Saved entries:
········

-- ==== Sys2Proof/Machine/HomeRows.lean ====
section
/-! DEFINITION. The frames that the hold table, the account table and the settlement unit take from the inbound queue, the sweep and
the sending timers: one meaning each (R90, R94, R96, R97, R110 to R120, R126, R128, R132, R148). -/

namespace Sys2Proof.Machine

open Sys2Proof

/-! ### Taking a frame (R148) -/

/-- Frames that the hold table takes (R142). -/
def Message.isHoldRequest : Message → Bool
  | .holdMore _ _ _ | .holdAsk _ _ _ | .holdKeep _ _ => true
  | .settleAck _ _ _ | .holdGive _ _ _ _ _ | .holdDeny _ _ | .holdGone _ _ | .acctAnswer _ _ _ _ => false
  | .settle _ _ _ _ _ | .acctPut _ _ _ _ _ | .acctTopup _ _ | .acctQuery _ | .periodClose _ => false
  | .announce _ | .tally _ _ _ _ _ => false

/-- Frames that the account table takes (R142). -/
def Message.isAccountFrame : Message → Bool
  | .acctPut _ _ _ _ _ | .acctTopup _ _ | .acctQuery _ | .periodClose _ | .announce _ => true
  | .settleAck _ _ _ | .holdGive _ _ _ _ _ | .holdDeny _ _ | .holdGone _ _ | .acctAnswer _ _ _ _ => false
  | .settle _ _ _ _ _ | .holdMore _ _ _ | .holdAsk _ _ _ | .holdKeep _ _ | .tally _ _ _ _ _ => false

/-- Frames that the settlement unit's sending side takes (R142). -/
def Message.isAck : Message → Bool
  | .settleAck _ _ _ => true
  | .settle _ _ _ _ _ | .holdGive _ _ _ _ _ | .holdDeny _ _ | .holdGone _ _ | .acctAnswer _ _ _ _ => false
  | .holdMore _ _ _ | .holdAsk _ _ _ | .holdKeep _ _ | .acctPut _ _ _ _ _ | .acctTopup _ _ => false
  | .acctQuery _ | .periodClose _ | .announce _ | .tally _ _ _ _ _ => false

/-- A block's oldest frame, which leaves the queue, if the block's act on it gives a new part (R148). -/
def Part.takeFrame (p : Part) (mine : Message → Bool) (act : Part → InFrame → Option Part) : Part :=
  match p.line.inbound.find? (fun f => mine f.message) with
  | none => p
  | some f => (act (p.withLine { p.line with inbound := p.line.inbound.eraseP (fun g => mine g.message) }) f).getD p

/-- A block takes its oldest frame when it is ready for it (R104, R110, R148). -/
def Part.takeWhenReady (p : Part) (owner : Owner) (mine : Message → Bool) (act : Part → InFrame → Option Part) : Part :=
  if p.busy owner then p else p.takeFrame mine act

/-! ### The hold table -/

/-- The hold table takes a HOLD_ASK (R90). -/
def Part.actAsk (p : Part) (f : InFrame) : Option Part :=
  match f.message with
  | .holdAsk account job wanted => some (p.assign .hold [.ask f.source account job wanted])
  | _ => none

/-- HOLD_ASK (R89, R90). -/
def execHoldAsk (s : State) : Host.Outcome State Fault Refusal :=
  event s (inService fun p => p.takeWhenReady .hold Message.isHoldRequest Part.actAsk)

/-- The hold table takes a HOLD_MORE (R94). -/
def Part.actMore (p : Part) (f : InFrame) : Option Part :=
  match f.message with
  | .holdMore holdId job increment => some (p.assign .hold [.more f.source holdId job increment])
  | _ => none

/-- HOLD_MORE (R94, R95). -/
def execHoldMore (s : State) : Host.Outcome State Fault Refusal :=
  event s (inService fun p => p.takeWhenReady .hold Message.isHoldRequest Part.actMore)

/-- The hold table takes a HOLD_KEEP (R96). -/
def Part.actKeep (p : Part) (f : InFrame) : Option Part :=
  match f.message with
  | .holdKeep holdId job => some (p.assign .hold [.keep f.source holdId job])
  | _ => none

/-- HOLD_KEEP (R96). -/
def execHoldKeep (s : State) : Host.Outcome State Fault Refusal :=
  event s (inService fun p => p.takeWhenReady .hold Message.isHoldRequest Part.actKeep)

/-- A visit that is due, when the hold table is ready (R97, R104). -/
def Part.sweep (p : Part) : Part :=
  match p.holds.due with
  | none => p
  | some due => if p.busy .hold || decide (p.now < due) then p else p.sweepVisit due

/-- SWEEP_VISIT (R97). -/
def execSweepVisit (s : State) : Host.Outcome State Fault Refusal := event s (inService Part.sweep)

/-! ### The account table -/

/-- Let the account table's decision go on as its work. -/
def Part.accountWork (r : Part × List Task) : Part :=
  match r.2 with
  | [] => r.1
  | tasks => r.1.assign .account tasks

/-- The account table takes an ACCT_PUT (R110, R111). -/
def Part.actPut (p : Part) (f : InFrame) : Option Part :=
  match f.message with
  | .acctPut account kind cls state value =>
    some (if f.dest = 0 then p else Part.accountWork (p.takePut f.source account kind cls state value))
  | _ => none

/-- ACCT_PUT (R111). -/
def execAcctPut (s : State) : Host.Outcome State Fault Refusal :=
  event s (inService fun p => p.takeWhenReady .account Message.isAccountFrame Part.actPut)

/-- The account table takes an ACCT_TOPUP (R110, R112). -/
def Part.actTopup (p : Part) (f : InFrame) : Option Part :=
  match f.message with
  | .acctTopup account amount => some (if f.dest = 0 then p else Part.accountWork (p.takeTopup f.source account amount))
  | _ => none

/-- ACCT_TOPUP (R112). -/
def execAcctTopup (s : State) : Host.Outcome State Fault Refusal :=
  event s (inService fun p => p.takeWhenReady .account Message.isAccountFrame Part.actTopup)

/-- The account table takes an ACCT_QUERY (R110, R113). -/
def Part.actQuery (p : Part) (f : InFrame) : Option Part :=
  match f.message with
  | .acctQuery account => some (if f.dest = 0 then p else p.takeQuery f.source account)
  | _ => none

/-- ACCT_QUERY (R113). -/
def execAcctQuery (s : State) : Host.Outcome State Fault Refusal :=
  event s (inService fun p => p.takeWhenReady .account Message.isAccountFrame Part.actQuery)

/-- ACCT_ANSWER: a received one is discarded (R110, R148). -/
def execAcctAnswer (_source _account _result _available _periodSpent : Nat) (s : State) :
    Host.Outcome State Fault Refusal := .next s

/-- The account table takes a PERIOD_CLOSE (R116, R119). -/
def Part.actClose (p : Part) (f : InFrame) : Option Part :=
  match f.message with
  | .periodClose number => some (p.assign .account [.close number])
  | _ => none

/-- PERIOD_CLOSE (R116, R119). -/
def execPeriodClose (s : State) : Host.Outcome State Fault Refusal :=
  event s (inService fun p => p.takeWhenReady .account Message.isAccountFrame Part.actClose)

/-- The account table takes an ANNOUNCE (R120). -/
def Part.actAnnounce (p : Part) (f : InFrame) : Option Part :=
  match f.message with
  | .announce number => some (p.assign .account [.close number])
  | _ => none

/-- ANNOUNCE (R120). -/
def execAnnounce (s : State) : Host.Outcome State Fault Refusal :=
  event s (inService fun p => p.takeWhenReady .account Message.isAccountFrame Part.actAnnounce)

/-! ### The settlement unit -/

/-- The apply procedure takes a SETTLE: it is discarded or decided (R132). One that names a hold stays in the inbound queue while the hold
table waits on a post of its own (R104, R148; DEDUCED, log entry 81). -/
def Part.actSettle (p : Part) (f : InFrame) : Option Part :=
  match f.message with
  | .settle holdId account job charge impressions =>
    if f.dest = 0 ∨ job = 0 ∨ Config.maxHold < charge then
      some (if p.settlement.requests.isEmpty then p else p.assign .settlement [.nextRequest])
    else if holdId ≠ 0 ∧ p.busy .hold then none
    else
      some
        (p.assign .settlement
          [.decide
            { source := f.source, holdId := holdId, account := account, job := job, charge := charge, impressions := impressions
              requester := .remote }])
  | _ => none

/-- The apply procedure is FREE and its unit does not wait (R125, R132). -/
def Part.settle (p : Part) : Part :=
  if p.settlement.stage = .free then p.takeWhenReady .settlement Message.isSettle Part.actSettle else p

/-- SETTLE (R132 to R136). -/
def execSettle (s : State) : Host.Outcome State Fault Refusal := event s (inService Part.settle)

/-- A sending timer or an acknowledgement is taken when the settlement unit does not wait on a post (R125, R126, R164). -/
def Part.whenSending (act : Part → Part) (p : Part) : Part := if p.sendingWaits then p else act p

/-- SETTLE_QUICK_TIMER_EXPIRY (R126). -/
def execSettleQuickTimerExpiry (home : Nat) (s : State) : Host.Outcome State Fault Refusal :=
  event s (inService (Part.whenSending fun p => p.quickExpiry home))

/-- SETTLE_SLOW_TIMER_EXPIRY (R126). -/
def execSettleSlowTimerExpiry (home : Nat) (s : State) : Host.Outcome State Fault Refusal :=
  event s (inService (Part.whenSending fun p => p.slowExpiry home))

/-- The sending side takes a SETTLE_ACK (R128). -/
def Part.actAck (p : Part) (f : InFrame) : Option Part :=
  match f.message with
  | .settleAck holdId job result => some (p.takeAck f.source holdId job result)
  | _ => none

/-- SETTLE_ACK (R128). -/
def execSettleAck (s : State) : Host.Outcome State Fault Refusal :=
  event s (inService (Part.whenSending fun p => p.takeFrame Message.isAck Part.actAck))

/-- TALLY: a received one is discarded (R142, R148). -/
def execTally (_source _job _funding _id _charge _impressions : Nat) (s : State) :
    Host.Outcome State Fault Refusal := .next s

end Sys2Proof.Machine
end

········

__Task directions__. The entries above hold the needed span. Transcribe exactly the lines from the one with "def Part.actAsk (p" to the one with "(R94, R95). -/", both included.

__Result of the exercise__.
def Part.actAsk (p : Part) (f : InFrame) : Option Part :=
  match f.message with
  | .holdAsk account job wanted => some (p.assign .hold [.ask f.source account job wanted])
  | _ => none

/-- HOLD_ASK (R89, R90). -/
def execHoldAsk (s : State) : Host.Outcome State Fault Refusal :=
  event s (inService fun p => p.takeWhenReady .hold Message.isHoldRequest Part.actAsk)

/-- The hold table takes a HOLD_MORE (R94). -/
def Part.actMore (p : Part) (f : InFrame) : Option Part :=
  match f.message with
  | .holdMore holdId job increment => some (p.assign .hold [.more f.source holdId job increment])
  | _ => none

/-- HOLD_MORE (R94, R95). -/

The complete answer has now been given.